**The task:** Within the entries below, count the lines that hold the string "CopyRun" and give only that number.

**Provided data:**
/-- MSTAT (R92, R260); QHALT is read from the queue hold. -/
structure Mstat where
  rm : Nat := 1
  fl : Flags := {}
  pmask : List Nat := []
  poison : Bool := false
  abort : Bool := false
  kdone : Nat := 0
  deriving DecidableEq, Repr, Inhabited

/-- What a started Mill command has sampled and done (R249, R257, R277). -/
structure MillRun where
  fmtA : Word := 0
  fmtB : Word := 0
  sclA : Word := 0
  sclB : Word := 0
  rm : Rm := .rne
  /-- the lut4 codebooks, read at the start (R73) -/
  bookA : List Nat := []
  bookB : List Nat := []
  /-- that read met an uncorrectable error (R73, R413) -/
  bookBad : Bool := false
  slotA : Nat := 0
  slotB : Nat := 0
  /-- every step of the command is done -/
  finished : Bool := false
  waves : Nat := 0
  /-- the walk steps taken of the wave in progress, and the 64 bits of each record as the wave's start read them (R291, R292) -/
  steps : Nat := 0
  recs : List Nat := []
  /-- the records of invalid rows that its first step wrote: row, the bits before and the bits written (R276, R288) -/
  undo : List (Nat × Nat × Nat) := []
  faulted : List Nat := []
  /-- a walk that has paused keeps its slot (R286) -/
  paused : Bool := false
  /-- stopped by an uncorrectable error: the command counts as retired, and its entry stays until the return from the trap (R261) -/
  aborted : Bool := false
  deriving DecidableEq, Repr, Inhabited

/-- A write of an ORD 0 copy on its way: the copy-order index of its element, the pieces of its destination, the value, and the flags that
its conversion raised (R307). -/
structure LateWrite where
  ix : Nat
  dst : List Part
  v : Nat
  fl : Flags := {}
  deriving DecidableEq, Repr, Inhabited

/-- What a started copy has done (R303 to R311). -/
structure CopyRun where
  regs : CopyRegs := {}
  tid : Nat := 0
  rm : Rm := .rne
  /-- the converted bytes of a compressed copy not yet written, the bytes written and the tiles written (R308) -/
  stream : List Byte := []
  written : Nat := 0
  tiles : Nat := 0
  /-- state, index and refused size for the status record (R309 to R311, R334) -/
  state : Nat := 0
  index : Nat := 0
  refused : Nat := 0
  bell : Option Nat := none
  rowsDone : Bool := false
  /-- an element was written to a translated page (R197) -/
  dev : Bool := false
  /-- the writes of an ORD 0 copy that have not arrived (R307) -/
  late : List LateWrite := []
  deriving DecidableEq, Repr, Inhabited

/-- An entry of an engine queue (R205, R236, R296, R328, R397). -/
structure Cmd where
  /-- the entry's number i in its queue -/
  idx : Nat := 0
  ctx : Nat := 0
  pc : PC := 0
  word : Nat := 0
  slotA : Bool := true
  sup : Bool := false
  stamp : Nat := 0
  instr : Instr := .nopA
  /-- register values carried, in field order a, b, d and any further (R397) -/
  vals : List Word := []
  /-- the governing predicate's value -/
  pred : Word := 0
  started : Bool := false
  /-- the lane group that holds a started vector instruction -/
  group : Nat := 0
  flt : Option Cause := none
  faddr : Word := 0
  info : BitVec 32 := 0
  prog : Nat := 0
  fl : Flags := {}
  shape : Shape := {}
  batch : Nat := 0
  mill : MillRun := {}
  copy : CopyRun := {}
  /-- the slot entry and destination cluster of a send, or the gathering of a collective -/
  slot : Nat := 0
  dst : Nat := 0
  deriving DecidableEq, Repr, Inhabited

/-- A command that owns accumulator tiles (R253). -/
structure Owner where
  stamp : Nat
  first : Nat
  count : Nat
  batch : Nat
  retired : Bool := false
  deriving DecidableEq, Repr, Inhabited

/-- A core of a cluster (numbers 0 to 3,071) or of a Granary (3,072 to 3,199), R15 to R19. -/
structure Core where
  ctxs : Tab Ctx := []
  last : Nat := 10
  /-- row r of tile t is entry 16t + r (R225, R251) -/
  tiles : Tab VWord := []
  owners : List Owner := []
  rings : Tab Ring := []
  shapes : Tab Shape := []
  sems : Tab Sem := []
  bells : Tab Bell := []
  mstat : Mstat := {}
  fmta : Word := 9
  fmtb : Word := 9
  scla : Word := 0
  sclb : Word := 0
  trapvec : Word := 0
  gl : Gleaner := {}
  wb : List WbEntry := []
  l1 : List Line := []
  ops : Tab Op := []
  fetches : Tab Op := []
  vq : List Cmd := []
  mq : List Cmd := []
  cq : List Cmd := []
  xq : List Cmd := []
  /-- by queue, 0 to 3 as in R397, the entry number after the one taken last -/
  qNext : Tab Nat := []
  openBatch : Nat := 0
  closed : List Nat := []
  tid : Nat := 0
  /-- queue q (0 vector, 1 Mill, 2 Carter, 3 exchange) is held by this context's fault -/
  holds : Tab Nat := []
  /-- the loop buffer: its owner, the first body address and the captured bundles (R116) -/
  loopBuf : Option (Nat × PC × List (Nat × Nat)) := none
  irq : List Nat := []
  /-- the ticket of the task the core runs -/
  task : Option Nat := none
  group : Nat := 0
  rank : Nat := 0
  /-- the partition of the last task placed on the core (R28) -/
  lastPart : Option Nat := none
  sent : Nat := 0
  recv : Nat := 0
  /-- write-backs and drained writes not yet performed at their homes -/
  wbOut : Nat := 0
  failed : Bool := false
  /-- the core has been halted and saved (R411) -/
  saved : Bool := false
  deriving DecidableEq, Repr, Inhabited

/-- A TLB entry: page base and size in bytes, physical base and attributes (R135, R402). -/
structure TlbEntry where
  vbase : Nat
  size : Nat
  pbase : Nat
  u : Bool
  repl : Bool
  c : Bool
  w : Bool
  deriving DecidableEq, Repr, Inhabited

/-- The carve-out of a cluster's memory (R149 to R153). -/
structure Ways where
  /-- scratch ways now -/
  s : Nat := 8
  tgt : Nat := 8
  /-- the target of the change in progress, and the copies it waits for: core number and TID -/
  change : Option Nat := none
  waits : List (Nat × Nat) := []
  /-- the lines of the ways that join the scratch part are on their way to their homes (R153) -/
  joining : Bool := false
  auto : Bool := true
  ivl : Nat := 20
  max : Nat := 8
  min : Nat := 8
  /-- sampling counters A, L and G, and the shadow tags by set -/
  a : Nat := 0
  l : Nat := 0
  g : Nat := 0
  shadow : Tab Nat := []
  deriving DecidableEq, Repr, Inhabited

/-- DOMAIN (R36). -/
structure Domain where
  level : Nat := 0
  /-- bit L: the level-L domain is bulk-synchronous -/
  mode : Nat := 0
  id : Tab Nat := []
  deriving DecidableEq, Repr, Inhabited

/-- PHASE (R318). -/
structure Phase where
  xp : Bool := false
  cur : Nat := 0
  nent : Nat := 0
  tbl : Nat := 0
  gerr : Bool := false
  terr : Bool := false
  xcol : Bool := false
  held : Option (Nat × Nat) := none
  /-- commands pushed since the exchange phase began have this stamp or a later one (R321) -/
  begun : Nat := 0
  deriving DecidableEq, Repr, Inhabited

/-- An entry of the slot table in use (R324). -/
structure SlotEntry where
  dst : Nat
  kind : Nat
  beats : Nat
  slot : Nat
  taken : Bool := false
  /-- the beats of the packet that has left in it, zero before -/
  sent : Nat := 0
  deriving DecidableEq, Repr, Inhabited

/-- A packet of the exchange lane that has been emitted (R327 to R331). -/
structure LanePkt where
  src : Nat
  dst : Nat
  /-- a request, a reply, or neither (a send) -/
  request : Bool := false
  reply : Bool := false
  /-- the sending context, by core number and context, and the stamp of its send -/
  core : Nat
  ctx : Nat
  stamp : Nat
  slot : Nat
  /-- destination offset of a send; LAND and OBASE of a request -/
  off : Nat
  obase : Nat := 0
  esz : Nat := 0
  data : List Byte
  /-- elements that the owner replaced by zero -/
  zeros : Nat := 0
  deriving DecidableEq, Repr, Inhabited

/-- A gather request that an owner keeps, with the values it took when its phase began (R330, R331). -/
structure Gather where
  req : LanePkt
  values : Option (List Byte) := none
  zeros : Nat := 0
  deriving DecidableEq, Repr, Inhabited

==

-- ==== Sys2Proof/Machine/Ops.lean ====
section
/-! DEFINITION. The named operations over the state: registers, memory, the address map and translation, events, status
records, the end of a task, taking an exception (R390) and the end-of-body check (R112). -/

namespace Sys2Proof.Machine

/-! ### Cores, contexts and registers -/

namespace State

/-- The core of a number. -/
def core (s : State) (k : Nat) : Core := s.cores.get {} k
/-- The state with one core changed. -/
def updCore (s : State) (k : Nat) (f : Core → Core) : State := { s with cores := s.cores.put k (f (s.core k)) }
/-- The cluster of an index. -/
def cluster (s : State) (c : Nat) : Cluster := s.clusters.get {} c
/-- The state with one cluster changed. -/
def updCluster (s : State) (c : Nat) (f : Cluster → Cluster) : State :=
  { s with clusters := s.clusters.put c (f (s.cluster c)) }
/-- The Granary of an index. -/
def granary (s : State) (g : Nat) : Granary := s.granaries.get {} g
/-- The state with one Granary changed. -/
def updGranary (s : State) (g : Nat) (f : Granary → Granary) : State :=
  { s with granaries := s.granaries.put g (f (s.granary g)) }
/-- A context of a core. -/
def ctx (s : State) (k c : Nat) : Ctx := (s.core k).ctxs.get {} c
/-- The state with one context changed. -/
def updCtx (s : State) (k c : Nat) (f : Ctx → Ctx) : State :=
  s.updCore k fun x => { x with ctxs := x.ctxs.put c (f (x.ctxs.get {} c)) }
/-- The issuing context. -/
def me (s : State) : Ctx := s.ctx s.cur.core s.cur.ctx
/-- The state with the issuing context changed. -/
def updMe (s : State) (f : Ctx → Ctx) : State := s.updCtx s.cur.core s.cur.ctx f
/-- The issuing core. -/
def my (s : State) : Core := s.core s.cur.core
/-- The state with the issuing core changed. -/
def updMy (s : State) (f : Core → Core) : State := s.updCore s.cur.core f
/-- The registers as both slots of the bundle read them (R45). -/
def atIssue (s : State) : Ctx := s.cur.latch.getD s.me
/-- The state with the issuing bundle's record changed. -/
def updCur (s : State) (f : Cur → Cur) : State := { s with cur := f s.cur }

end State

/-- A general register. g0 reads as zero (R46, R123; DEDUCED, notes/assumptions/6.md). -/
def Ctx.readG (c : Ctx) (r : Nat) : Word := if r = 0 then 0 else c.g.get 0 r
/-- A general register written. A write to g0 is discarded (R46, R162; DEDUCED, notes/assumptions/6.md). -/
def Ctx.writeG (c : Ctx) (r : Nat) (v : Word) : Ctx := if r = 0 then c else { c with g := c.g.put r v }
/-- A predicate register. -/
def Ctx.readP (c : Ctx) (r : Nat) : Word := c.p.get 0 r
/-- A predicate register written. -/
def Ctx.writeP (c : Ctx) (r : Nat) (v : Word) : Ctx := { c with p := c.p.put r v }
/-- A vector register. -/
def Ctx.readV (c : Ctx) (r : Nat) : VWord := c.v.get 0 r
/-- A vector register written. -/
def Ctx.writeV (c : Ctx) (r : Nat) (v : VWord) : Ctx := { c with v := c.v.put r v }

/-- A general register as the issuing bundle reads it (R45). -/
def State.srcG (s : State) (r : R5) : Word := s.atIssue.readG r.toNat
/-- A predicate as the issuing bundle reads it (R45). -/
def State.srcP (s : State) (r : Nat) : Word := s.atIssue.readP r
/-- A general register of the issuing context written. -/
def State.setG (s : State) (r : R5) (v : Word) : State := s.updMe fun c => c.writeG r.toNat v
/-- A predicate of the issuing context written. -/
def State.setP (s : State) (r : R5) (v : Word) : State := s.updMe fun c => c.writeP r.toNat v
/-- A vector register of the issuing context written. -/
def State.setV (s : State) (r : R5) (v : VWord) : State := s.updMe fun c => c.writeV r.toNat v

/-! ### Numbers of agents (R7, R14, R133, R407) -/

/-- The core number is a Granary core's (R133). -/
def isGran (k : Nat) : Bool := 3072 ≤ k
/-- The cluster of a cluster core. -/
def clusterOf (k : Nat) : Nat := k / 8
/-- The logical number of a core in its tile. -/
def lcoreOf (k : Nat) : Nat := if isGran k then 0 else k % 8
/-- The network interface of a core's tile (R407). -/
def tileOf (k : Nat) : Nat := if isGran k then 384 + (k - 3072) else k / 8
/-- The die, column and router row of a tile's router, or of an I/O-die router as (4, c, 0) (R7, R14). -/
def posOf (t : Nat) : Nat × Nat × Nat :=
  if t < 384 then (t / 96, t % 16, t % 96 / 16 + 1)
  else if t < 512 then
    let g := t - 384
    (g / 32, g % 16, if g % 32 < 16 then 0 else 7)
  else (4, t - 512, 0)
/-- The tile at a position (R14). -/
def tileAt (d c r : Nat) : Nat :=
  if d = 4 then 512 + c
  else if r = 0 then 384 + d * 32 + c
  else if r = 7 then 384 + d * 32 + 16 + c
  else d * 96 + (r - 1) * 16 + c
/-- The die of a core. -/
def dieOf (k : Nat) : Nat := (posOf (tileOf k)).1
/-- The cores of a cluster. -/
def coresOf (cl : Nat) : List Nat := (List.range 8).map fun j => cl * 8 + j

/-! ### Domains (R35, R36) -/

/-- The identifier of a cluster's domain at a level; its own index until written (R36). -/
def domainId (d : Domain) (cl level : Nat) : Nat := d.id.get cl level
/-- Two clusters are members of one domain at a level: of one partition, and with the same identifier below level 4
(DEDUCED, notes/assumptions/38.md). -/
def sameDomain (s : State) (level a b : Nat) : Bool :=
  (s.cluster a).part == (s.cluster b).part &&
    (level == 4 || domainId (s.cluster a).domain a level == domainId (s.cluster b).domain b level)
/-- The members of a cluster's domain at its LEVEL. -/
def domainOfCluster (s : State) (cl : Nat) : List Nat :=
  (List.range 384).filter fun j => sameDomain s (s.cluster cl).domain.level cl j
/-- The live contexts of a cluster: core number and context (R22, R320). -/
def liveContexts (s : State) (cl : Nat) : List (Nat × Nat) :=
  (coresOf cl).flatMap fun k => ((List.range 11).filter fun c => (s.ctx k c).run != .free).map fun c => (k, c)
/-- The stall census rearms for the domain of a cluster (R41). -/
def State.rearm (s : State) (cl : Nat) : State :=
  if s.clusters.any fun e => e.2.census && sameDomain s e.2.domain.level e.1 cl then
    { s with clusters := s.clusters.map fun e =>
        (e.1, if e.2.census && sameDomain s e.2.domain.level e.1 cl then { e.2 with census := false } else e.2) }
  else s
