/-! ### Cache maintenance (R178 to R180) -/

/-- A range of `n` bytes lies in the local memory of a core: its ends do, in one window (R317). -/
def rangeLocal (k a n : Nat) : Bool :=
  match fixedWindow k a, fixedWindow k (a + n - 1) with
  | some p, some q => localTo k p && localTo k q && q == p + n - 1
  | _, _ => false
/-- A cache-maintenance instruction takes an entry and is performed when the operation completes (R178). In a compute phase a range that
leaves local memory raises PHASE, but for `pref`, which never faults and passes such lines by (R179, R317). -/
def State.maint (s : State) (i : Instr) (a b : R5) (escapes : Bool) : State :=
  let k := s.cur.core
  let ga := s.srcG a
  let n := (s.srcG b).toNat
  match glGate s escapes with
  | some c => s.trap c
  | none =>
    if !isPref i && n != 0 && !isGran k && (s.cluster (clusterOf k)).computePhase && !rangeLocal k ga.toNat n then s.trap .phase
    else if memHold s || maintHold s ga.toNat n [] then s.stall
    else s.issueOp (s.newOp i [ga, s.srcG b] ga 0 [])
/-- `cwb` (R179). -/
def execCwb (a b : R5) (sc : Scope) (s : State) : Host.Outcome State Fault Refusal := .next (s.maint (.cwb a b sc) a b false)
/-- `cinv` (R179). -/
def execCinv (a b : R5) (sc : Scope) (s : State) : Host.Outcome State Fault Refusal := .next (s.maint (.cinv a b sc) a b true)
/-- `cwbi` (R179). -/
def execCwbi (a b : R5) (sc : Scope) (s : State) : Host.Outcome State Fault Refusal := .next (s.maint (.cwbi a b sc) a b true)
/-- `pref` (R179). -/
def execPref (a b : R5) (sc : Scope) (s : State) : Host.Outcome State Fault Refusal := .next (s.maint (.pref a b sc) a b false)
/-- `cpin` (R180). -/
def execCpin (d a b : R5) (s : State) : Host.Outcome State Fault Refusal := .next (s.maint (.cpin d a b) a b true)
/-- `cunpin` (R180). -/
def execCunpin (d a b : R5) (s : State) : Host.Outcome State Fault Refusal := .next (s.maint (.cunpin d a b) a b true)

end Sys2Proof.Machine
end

--

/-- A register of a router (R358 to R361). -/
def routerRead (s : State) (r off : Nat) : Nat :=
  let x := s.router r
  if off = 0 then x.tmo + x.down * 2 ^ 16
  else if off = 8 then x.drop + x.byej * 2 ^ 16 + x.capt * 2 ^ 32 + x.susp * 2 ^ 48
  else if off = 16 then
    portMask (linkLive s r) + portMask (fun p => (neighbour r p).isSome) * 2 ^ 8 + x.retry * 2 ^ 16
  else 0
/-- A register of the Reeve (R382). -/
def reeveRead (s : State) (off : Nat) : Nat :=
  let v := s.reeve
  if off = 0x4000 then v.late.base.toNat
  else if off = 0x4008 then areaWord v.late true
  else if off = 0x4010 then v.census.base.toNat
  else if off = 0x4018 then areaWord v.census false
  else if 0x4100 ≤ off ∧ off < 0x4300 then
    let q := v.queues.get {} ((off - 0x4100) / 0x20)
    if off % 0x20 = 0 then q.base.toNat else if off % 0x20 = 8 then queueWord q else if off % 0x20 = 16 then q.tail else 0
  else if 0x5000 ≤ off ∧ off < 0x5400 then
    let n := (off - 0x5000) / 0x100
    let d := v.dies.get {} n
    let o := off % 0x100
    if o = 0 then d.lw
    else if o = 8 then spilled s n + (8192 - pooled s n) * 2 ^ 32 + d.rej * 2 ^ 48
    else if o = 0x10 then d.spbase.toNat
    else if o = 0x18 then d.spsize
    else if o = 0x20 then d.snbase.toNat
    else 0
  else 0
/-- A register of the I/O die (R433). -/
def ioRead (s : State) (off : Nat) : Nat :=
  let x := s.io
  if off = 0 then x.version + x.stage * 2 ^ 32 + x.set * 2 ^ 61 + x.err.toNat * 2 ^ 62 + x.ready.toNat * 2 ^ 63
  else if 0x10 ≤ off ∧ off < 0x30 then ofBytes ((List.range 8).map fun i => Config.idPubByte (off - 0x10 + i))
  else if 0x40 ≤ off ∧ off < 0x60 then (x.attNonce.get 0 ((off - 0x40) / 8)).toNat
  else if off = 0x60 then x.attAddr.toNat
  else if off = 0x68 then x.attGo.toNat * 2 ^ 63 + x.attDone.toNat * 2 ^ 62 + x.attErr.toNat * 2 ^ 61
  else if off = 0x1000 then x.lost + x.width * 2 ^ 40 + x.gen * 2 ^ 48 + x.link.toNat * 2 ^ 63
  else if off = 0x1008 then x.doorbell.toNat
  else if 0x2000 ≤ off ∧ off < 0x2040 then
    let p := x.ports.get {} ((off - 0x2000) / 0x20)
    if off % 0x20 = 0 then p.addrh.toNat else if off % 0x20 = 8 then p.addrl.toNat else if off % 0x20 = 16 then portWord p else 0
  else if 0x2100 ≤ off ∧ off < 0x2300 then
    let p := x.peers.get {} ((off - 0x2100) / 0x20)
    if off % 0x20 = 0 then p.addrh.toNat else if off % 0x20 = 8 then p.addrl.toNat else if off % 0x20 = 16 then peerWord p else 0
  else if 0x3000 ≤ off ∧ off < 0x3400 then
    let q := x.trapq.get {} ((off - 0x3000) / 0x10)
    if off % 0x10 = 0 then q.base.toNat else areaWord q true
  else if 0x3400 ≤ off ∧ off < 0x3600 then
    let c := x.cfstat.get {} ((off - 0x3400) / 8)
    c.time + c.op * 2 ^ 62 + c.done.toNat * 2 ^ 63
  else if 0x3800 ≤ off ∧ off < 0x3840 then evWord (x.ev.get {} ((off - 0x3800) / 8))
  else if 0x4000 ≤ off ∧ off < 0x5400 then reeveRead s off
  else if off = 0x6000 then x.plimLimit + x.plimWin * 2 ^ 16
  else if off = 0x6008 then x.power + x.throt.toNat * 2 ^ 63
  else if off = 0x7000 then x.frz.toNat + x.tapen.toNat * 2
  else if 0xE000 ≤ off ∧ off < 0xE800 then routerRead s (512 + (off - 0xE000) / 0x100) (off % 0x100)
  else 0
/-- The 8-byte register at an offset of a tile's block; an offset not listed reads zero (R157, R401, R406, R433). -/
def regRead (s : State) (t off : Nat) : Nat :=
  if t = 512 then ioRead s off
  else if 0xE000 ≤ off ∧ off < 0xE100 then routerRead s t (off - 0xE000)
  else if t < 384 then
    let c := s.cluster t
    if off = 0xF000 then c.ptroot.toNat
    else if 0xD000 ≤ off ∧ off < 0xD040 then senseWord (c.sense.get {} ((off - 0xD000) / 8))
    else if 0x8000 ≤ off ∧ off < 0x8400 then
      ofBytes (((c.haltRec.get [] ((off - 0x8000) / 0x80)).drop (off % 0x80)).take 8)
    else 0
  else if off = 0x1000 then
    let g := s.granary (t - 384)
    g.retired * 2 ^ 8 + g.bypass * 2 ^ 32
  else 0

**Output of the task:** 2